We’ve never really discussed how we can test for specific direction of differences. 

Before we discuss the two-different type of t-tests we can run, let’s go over the fundamentals of calculating a t-test. If there is only one hypothesis test I will ask you all to commit to memory, it will be the t-test.

In [4]:
import random 
from scipy import stats
import scipy

# 1 = heads
# 0 = tails
unfair_coin = [1, 1, 1, 1, 1, 0, 1, 1, 0, 1]
fair_coin = [random.randint(0, 1) for _ in range(0, len(unfair_coin))]

print(sum(unfair_coin)/len(unfair_coin))
print(sum(fair_coin)/len(fair_coin))

p_val = stats.ttest_ind(unfair_coin, fair_coin)[1]
t_val = stats.ttest_ind(unfair_coin, fair_coin)[0]

# H0: u0 = u1
# H1: u1 != u2
print("Two-Tail t-test", p_val)

# H0: u0 = u1
# H1: u1 > u2 if (t_score > 0)
print("One-Tail t-test", p_val/2)

print("T-score ", t_val)

0.8
0.4
Two-Tail t-test 0.07394020035116586
One-Tail t-test 0.03697010017558293
T-score  1.8973665961010278


## Calculating T-Score

A t-test is a parametric method to calculate if the difference between means is significant. 

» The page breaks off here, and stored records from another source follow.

-- ==== Sys2Proof/Machine/State.lean ====
section
/-! DEFINITION. The state of the Q16 node as plain data: every register, table, buffer, queue, counter, mode and sideband signal
the manual gives the node, the queue of waiting commands, and the record of what the node has driven out. A field default is the
field's value at reset; `State.reset` is the node in which POR_N has just risen. -/

namespace Sys2Proof.Machine

/-- Why the node stops. The node's own fatal faults are no stop (FATAL is a state, R395); only these are. -/
inductive Fault where
  /-- Raised by a command with an operand that no sender can form (a port, lane or index the part does not have, data of the
  wrong length): WellFormed refuses it. Safe: the model stops where the hardware is given nothing. -/
  | illFormed
  deriving DecidableEq, Repr

/-- Why the model gives a command no meaning. -/
inductive Refusal where
  /-- Raised by a command of the table that has no meaning yet. Safe. -/
  | notModelled (mnemonic : String)
  deriving DecidableEq, Repr

/-! ## The course and the generations -/

/-- The course clock (R27 to R30). Log: DESIGN CHOICE 4, DESIGN CHOICE 94. -/
structure Clk where
  /-- The core clock is locked and the course counter runs (R28). -/
  locked : Bool := false
  /-- Boundaries since the lock; the 48-bit course counter is this number modulo 2^48 (R28). -/
  now : Nat := 0
  /-- The cycle within the course, 0 to 8,191 (R27). -/
  cycle : Nat := 0
  /-- The course packet of the coming boundary has been sent (R192). -/
  packetSent : Bool := false
  /-- The instances whose flip bits that packet carried (R192). -/
  flipBits : List Nat := []
  /-- Training events admitted in the present course (R124). -/
  admits : Nat := 0
  deriving DecidableEq, Repr, Inhabited

/-- A slip counter (Table 2.6) and whether its next slip is the first after a clear (Table 2.5). -/
structure Slip where
  last  : BitVec 16 := 0
  count : BitVec 16 := 0
  fresh : Bool := true
  deriving DecidableEq, Repr, Inhabited

/-- A GEN_STALE event the BCP owes (R23, R42). -/
structure StaleOwed where
  inst : Nat
  ops  : Nat
  /-- The partition of a tenant's instance when the generation was released. -/
  part : Nat := 0
  deriving DecidableEq, Repr, Inhabited

/-- The CRS_ block (Table 2.3). -/
structure Crs where
  status    : Word := 0
  eventEn   : Word := 3
  slips     : Tbl Slip := []
  /-- Processors that have slipped in the present course (R35: once for each course). -/
  slipped   : List Proc := []
  /-- Processors that slipped in the course before, as step 5 sees them (Table 2.2). -/
  lastSlipped : List Proc := []
  staleOps  : Word := 0
  staleGens : Word := 0
  owed      : List StaleOwed := []
  deriving DecidableEq, Repr, Inhabited
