-- ==== Sys2Proof/Machine/Directory.lean ====
section
/-! DEFINITION. The mortar directory (spec/11_mortar_directory.md) and the completion of memory accesses: trackers, snoops, grants,
evictions, and what a request does when the controller has served its line. -/

namespace Sys2Proof.Machine

/-! ## Entries, agents, trackers -/

def State.ent (s : State) (slot : Nat) : DirEnt := Tbl.get {} s.dir.ents slot
def State.setEnt (s : State) (slot : Nat) (e : DirEnt) : State := { s with dir := { s.dir with ents := Tbl.put {} s.dir.ents slot e } }

/-- The slots of a line's set. Log: DEDUCED 54. -/
def setSlots (l : Nat) : List Nat := (List.range 16).map fun w => setKey l * 16 + w

/-- The slot whose entry names a line (R246). -/
def findEnt (s : State) (t : Tier) (l : Nat) : Option Nat :=
  (setSlots l).find? fun k => let e := s.ent k; decide (e.st ≠ .i) && decide (e.tier = t) && decide (e.line = l)

/-- The agent index of an endpoint (R248). -/
def agentOf (s : State) (ep : BitVec 12) : Option Nat := (s.dir.agents.find? fun a => decide (a.2 = some ep)).map Prod.fst

/-- Register an endpoint under the lowest free index; none when all 1,024 are in use (R248). Log: DEDUCED 56. -/
def registerAgent (ep : BitVec 12) (s : State) : Option (Nat × State) :=
  match agentOf s ep with
  | some a => some (a, s)
  | none =>
    match (List.range 1024).find? fun a => decide (Tbl.get none s.dir.agents a = none) with
    | none => none
    | some a => some (a, { s with dir := { s.dir with agents := Tbl.put none s.dir.agents a (some ep) } })

/-- The tracker of a line. -/
def trkAt (s : State) (t : Tier) (l : Nat) : Option Trk := s.dir.trks.find? fun k => decide (k.tier = t) && decide (k.line = l)

def setTrk (k : Trk) (s : State) : State :=
  { s with dir := { s.dir with trks := s.dir.trks.map fun x => if x.tier = k.tier ∧ x.line = k.line then k else x } }

def addTrk (k : Trk) (s : State) : State := { s with dir := { s.dir with trks := s.dir.trks ++ [k] } }

def dropTrk (t : Tier) (l : Nat) (s : State) : State :=
  { s with dir := { s.dir with trks := s.dir.trks.filter fun x => !(decide (x.tier = t) && decide (x.line = l)) } }

/-- The slice has one of its 512 trackers free (R247). -/
def trkFree (s : State) (l : Nat) : Bool :=
  decide ((s.dir.trks.filter fun k => decide (sliceOf k.line = sliceOf l)).length < 512)

/-- The tenant that holds an entry's key is LIVE in the entry's incarnation; otherwise the entry is dead (R263). Log: DEDUCED 56. -/
def entLive (s : State) (e : DirEnt) : Bool :=
  decide ((s.tenant e.keyT).state = .live) && decide ((s.tenant e.keyT).incarn = e.incarn)

/-- The agents an entry names: its pointers, or every registered agent of its coarse groups (R250, R257). -/
def holders (s : State) (e : DirEnt) : List Nat :=
  if e.coarse then (s.dir.agents.map Prod.fst).filter fun a => e.vec.getLsbD (a / 16) else e.ptrs

/-- Add a sharer: up to four pointers, then the coarse vector (R250). -/
def addSharer (e : DirEnt) (a : Nat) : DirEnt :=
  if e.coarse then { e with vec := e.vec ||| BitVec.ofNat 64 (2 ^ (a / 16)) }
  else if e.ptrs.contains a then e
  else if e.ptrs.length < 4 then { e with ptrs := e.ptrs ++ [a] }
  else { e with coarse := true, ptrs := [], vec := (e.ptrs ++ [a]).foldl (fun v b => v ||| BitVec.ofNat 64 (2 ^ (b / 16))) 0 }

/-- Remove a pointer; a precise entry with none left becomes I (R257). -/
def dropPtr (e : DirEnt) (a : Nat) : DirEnt :=
  if e.coarse then e
  else
    let p := e.ptrs.filter (· ≠ a)
    if p = [] then {} else { e with ptrs := p }
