-- ==== Sys2Proof/Machine/Queues.lean ====
section
/-! DEFINITION. Engine queues (spec/12_engine_queues.md): rings, doorbells, the fetch of a descriptor, the checks shared by every
command, an engine's access to pool memory, the commit of a completion, and the ERROR state. -/

namespace Sys2Proof.Machine

/-! ## Queues -/

/-- Entries in each ring of a queue (R270). -/
def qSize (x : Queue) : Nat := 2 ^ x.n

/-- The tenant of a tenant queue. -/
def qTenant : QId → Option Nat
  | .tenant t _ => some t.val
  | .admin _ => none

/-- The queue's number within its owner, as faults name it (Table 18.4). -/
def qIndex : QId → Nat
  | .tenant _ q => q.val
  | .admin q => q.val

/-- The host port that a queue's rings and messages use, and the function there (R270). -/
def qHost (s : State) : QId → Fin 4 × Nat
  | .tenant t _ => ((s.part (s.tenant t).part).port, (s.tenant t).vf)
  | .admin _ => (s.cfg.adminPort, 0)

/-- The queue with a number. -/
def qOfNum (k : Nat) : QId := if k < 1024 then .tenant (Fin.ofNat 128 (k / 8)) (Fin.ofNat 8 k) else .admin (Fin.ofNat 8 (k - 1024))

/-- A fetched command by its ring index. -/
def findCmd (s : State) (q : QId) (idx : BitVec 16) : Option Cmd := (s.queue (qNum q)).cmds.find? fun c => decide (c.idx = idx)

/-- Change a command of a queue. -/
def putCmd (q : QId) (c : Cmd) (s : State) : State := setCmd (qNum q) c s

/-- A command has done its work, or met what stops it: COMMAND_FINISH may take it. Log: DEDUCED 57. -/
def stopCmd (q : QId) (c : Cmd) (st : Status) (count : Nat) (aux : Word) (s : State) : State :=
  putCmd q { c with ended := true, status := st, count, aux, tag := [] } s

/-- A command is finished: only its completion remains. -/
def finishCmd (q : QId) (c : Cmd) (st : Status) (count : Nat) (aux : Word) (s : State) : State :=
  putCmd q { c with phase := .finished, ended := true, status := st, count, aux, tag := [] } s

/-- A queue enters ERROR with a cause; the event is posted (R271). A queue that is already stopping stays so. Log: DEDUCED 57. -/
def queueError (q : QId) (cause : Nat) (s : State) : State :=
  let x := s.queue (qNum q)
  if x.state ≠ 1 then s
  else
    let s := s.setQueue (qNum q) { x with state := 2, cause }
    let f : FaultSpec := { code := 0x50, scope := 2, event := some 3, object := BitVec.ofNat 16 (qIndex q), detail := BitVec.ofNat 64 cause }
    match qTenant q with
    | some t => recordFault { f with part := BitVec.ofNat 8 (s.tenant t).part, tenant := BitVec.ofNat 8 t } s
    | none => recordFault f s

/-! ## An engine's access to pool memory (R279, R280) -/

/-- What an access by an engine or an array unit comes to. -/
inductive Acc (α : Type) where
  | ok (x : α) (s : State)
  /-- The line cannot be touched yet: a queued access, a gate, a sleeping tier, or snoops on their way. -/
  | hold (s : State)
  | fail (st : Status) (s : State)

/-- A tenant's entry for a tile in the generation a lookup holds (R37, R40). -/
def tileInGen (s : State) (t tile : Nat) (g : BitVec 16) : TileEnt :=
  let x := s.inst (tileMapInst t)
  if x.retired && decide (g = x.gen - 1) then tileEnt (Tbl.get 0 x.old tile) else s.tileAt t tile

A two-sample t-test calculates a score called the “t-score”, which is the difference of sample means divided by the standard error of differences.

Standard error of the difference is simply an estimate of the variability in the difference of two sample means: i.e. how spread out do I expect my differences to be?

The t-score that we calculate will fall somewhere on this curve!

By setting a significance level to 0.05, we limit significant scores to the outside of the curve.

Essentially we are stating:  
* We expect the following distribution of t-scores  
* The area under the curve at a specific t-score is the probability that we expect that t-score   
* We only consider results to be significant if they are outliers  

We utilize calculus to calculate the area under the curve of our t-score.

If the area under the curve is underneath 0.05, this indicates significance!

Our p-value is evidence against the null. The smaller the alibi, the worse.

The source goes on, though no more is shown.